Statistics and reproducibility
For animal experiments, data were expressed as means ± SEM, and statistics were analyzed with the GraphPad Prism software. Experiments were performed following a randomized block design. Littermates kept in the same cage since weaning were used whenever possible. The experiment was blinded before experimental analysis. For human breast carcinoma cell lines, P values were generated using the Student’s t test (unpaired, two tailed); P < 0.05 was considered significant. Error bars were calculated as SE in all the statistical analysis shown. Number of independent experiments is indicated in the figure legends.
Statistical analyses in METABRIC dataset
Transcriptomic and clinical data from the METABRIC breast cancer dataset (75, 76) were downloaded from the cBioPortal for Cancer Genomics database (77). Association of gene expression with molecular features (PAM50 subtype and ER status) was evaluated using a linear model, while a Cox model was fitted to assess association with overall survival. Statistical significance was assessed using the corresponding F tests of log-likelihood ratio tests. A Wald test was used for pairwise comparisons when necessary. In all cases, the cohort of origin of the sample was included as a covariate in the models.

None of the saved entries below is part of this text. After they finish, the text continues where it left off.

-- ==== Sys2Proof/Machine/Core.lean ====
section
/-! DEFINITION. The machine as the host takes it. -/

def Sys2Proof.core : Host.Core :=
  { State := Sys2Proof.Machine.State, Fault := Sys2Proof.Machine.Fault, Refusal := Sys2Proof.Machine.Refusal,
    step := Sys2Proof.Machine.step, reset := Sys2Proof.Machine.State.reset }
end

For survival analyses, sample groups of low, medium, and high expression levels were defined using the tertiles of the intensity distribution after correction by cohort effects, as estimated by a linear model in which PAM50 subtypes were included as covariates. Association of gene expression with early relapse was modeled using a step function for a prespecified cutoff of a 10-year follow-up. Hazard ratios and their corresponding 95% confidence intervals were computed as a measure of association. For visualization purposes, Kaplan-Meier curves were estimated for groups of tumors that showed low, medium, or high expression. The threshold for statistical significance was set at 5%. All analyses were conducted with R (78).